Saved data entries

☆ ☆ ☆

theorem keeps_hlxStart {b0 : State} {e : Eng} (key : Nat) (dslot : Nat) (w : List W64) (hK : Keeps b0 e.s) :
    Keeps b0 (hlxStart e key dslot w).2.s := by
  unfold hlxStart; (repeat' split) <;> simp (maxDischargeDepth := 99) only [KIss.hold, KIss.done, KIss.fault, KIss.wait,
        Keeps.upd, Keeps.updId, Keeps.ite, Keeps.foldl, Keeps.foldl2, Keeps.foldl3, Keeps.refl, implies_true,
        keeps_gateStart, keeps_sendStart, keeps_combineStart, keeps_bindStart, *]

theorem keeps_Eng_scores {b0 : State} {e : Eng} (d : Drp) (r : Nat) (hK : Keeps b0 e.s) :
    Keeps b0 (Eng.scores e d r).2.s := by
  unfold Eng.scores; (repeat' split) <;> simp (maxDischargeDepth := 99) only [KIss.hold, KIss.done, KIss.fault, KIss.wait,
        Keeps.upd, Keeps.updId, Keeps.ite, Keeps.foldl, Keeps.foldl2, Keeps.foldl3, Keeps.refl, implies_true,
        keeps_FlsRun_read, keeps_Eng_read, *]

theorem keeps_drpBlock {b0 : State} {e : Eng} (d : Drp) (key : Nat) (ctr : Nat) (hK : Keeps b0 e.s) :
    Keeps b0 (drpBlock e d key ctr).2.s := by
  unfold drpBlock; (repeat' split) <;> simp (maxDischargeDepth := 99) only [KIss.hold, KIss.done, KIss.fault, KIss.wait,
        Keeps.upd, Keeps.updId, Keeps.ite, Keeps.foldl, Keeps.foldl2, Keeps.foldl3, Keeps.refl, implies_true, keeps_rset,
        keeps_Eng_stream, *]

theorem keeps_drpRow {b0 : State} {e : Eng} (d : Drp) (s : List Nat) (key : Nat) (ctr : Nat) (invt : Nat) (p : Nat) (K : Nat) (hK : Keeps b0 e.s) :
    Keeps b0 (drpRow e d s key ctr invt p K).2.s := by
  unfold drpRow
  repeat' first
    | with_reducible assumption
    | (extract_lets +onlyGivenNames z; first | ((first | refine Keeps.cut (p := Keeps b0 z) ?_ ?_ | refine Keeps.cut (p := Keeps b0 z.2) ?_ ?_ | refine Keeps.cut (p := Keeps b0 z.2.2) ?_ ?_ | refine Keeps.cut (p := Keeps b0 z.1) ?_ ?_ | refine Keeps.cut (p := Keeps b0 z.s) ?_ ?_ | refine Keeps.cut (p := Keeps b0 z.2.s) ?_ ?_ | refine Keeps.cut (p := Keeps b0 z.2.2.s) ?_ ?_ | refine Keeps.cut (p := ∀ b y a, Keeps b y → Keeps b (z y a)) ?_ ?_ | refine Keeps.cut (p := ∀ b a y, Keeps b y → Keeps b (z a y)) ?_ ?_ | refine Keeps.cut (p := ∀ b y, Keeps b y → Keeps b (z y)) ?_ ?_ | refine Keeps.cut (p := ∀ b y a c, Keeps b y → Keeps b (z y a c)) ?_ ?_ | refine Keeps.cut (p := ∀ b y, Keeps b y → Keeps b (z y).2) ?_ ?_ | refine Keeps.cut (p := ∀ b y a, Keeps b y → Keeps b (z y a).2) ?_ ?_ | refine Keeps.cut (p := ∀ b y, Keeps b y → Keeps b (z y).2.2) ?_ ?_ | refine Keeps.cut (p := ∀ a, Keeps b0 (z a)) ?_ ?_ | refine Keeps.cut (p := ∀ a c, Keeps b0 (z a c)) ?_ ?_ | refine Keeps.cut (p := ∀ a, Keeps b0 (z a).2) ?_ ?_ | refine Keeps.cut (p := ∀ a c d, Keeps b0 (z a c d)) ?_ ?_ | refine Keeps.cut (p := ∀ a, Keeps b0 (z a).2.2) ?_ ?_ | refine Keeps.cut (p := ∀ y, Keeps b0 y.s → Keeps b0 (z y).s) ?_ ?_ | refine Keeps.cut (p := ∀ y a c, Keeps b0 y.s → Keeps b0 (z y a c).s) ?_ ?_ | refine Keeps.cut (p := ∀ c y, Keeps b0 y.s → Keeps b0 (z c y).2.s) ?_ ?_ | refine Keeps.cut (p := ∀ a, Keeps b0 (z a).2.s) ?_ ?_ | refine Keeps.cut (p := ∀ a c y, Keeps b0 y.s → Keeps b0 (z a c y).2.s) ?_ ?_ | refine Keeps.cut (p := ∀ y a, Keeps b0 y → Keeps b0 (z y a).2.s) ?_ ?_); (focus (intros; dsimp only [z]; (repeat' first | (simp (maxDischargeDepth := 99) only [KIss.hold, KIss.done, KIss.fault, KIss.wait, Keeps.upd, Keeps.updId, Keeps.ite, Keeps.foldl, Keeps.foldl2, Keeps.foldl3, Keeps.refl, implies_true, keeps_FlsRun_draw, keeps_drpBlock, *]; done) | with_reducible apply Keeps.fold1 | with_reducible apply Keeps.fold2 | with_reducible apply Keeps.fold3 | with_reducible apply Keeps.fold21 | with_reducible apply Keeps.foldE | with_reducible apply Keeps.foldE2 | with_reducible apply Keeps.foldE3 | intro _ | split | dsimp only))); intro hz; clear_value z) | clear_value z | skip)
    | (simp (maxDischargeDepth := 99) only [KIss.hold, KIss.done, KIss.fault, KIss.wait, Keeps.upd, Keeps.updId, Keeps.ite, Keeps.foldl, Keeps.foldl2, Keeps.foldl3, Keeps.refl, implies_true, keeps_FlsRun_draw, keeps_drpBlock, *]; done)
    | with_reducible apply Keeps.fold1
    | with_reducible apply Keeps.fold2
    | with_reducible apply Keeps.fold3
    | with_reducible apply Keeps.fold21
    | with_reducible apply Keeps.foldE
    | with_reducible apply Keeps.foldE2
    | with_reducible apply Keeps.foldE3
    | intro _
    | (split <;> (try (rename_i heq; (first | refine Keeps.cut (Keeps.of_eq (b := b0) heq ?_) ?_ | refine Keeps.cut (Keeps.of_eq3 (b := b0) heq ?_) ?_ | refine Keeps.cut (Keeps.of_eq1 (b := b0) heq ?_) ?_ | refine Keeps.cut (Keeps.of_eq4 (b := b0) heq ?_) ?_ | refine Keeps.cut (Keeps.of_eqE (b := b0) heq ?_) ?_ | refine Keeps.cut (Keeps.of_eqE3 (b := b0) heq ?_) ?_); (focus (clear heq; (repeat' first | (simp (maxDischargeDepth := 99) only [KIss.hold, KIss.done, KIss.fault, KIss.wait, Keeps.upd, Keeps.updId, Keeps.ite, Keeps.foldl, Keeps.foldl2, Keeps.foldl3, Keeps.refl, implies_true, keeps_FlsRun_draw, keeps_drpBlock, *]; done) | with_reducible apply Keeps.fold1 | with_reducible apply Keeps.fold2 | with_reducible apply Keeps.fold3 | with_reducible apply Keeps.fold21 | with_reducible apply Keeps.foldE | with_reducible apply Keeps.foldE2 | with_reducible apply Keeps.foldE3 | intro _ | split | dsimp only))); intro hz; (try dsimp only at hz); clear heq)))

☆ ☆ ☆

Task item
In the data, find how many lines hold the string "List", and answer with the number only.

Answer for the task
2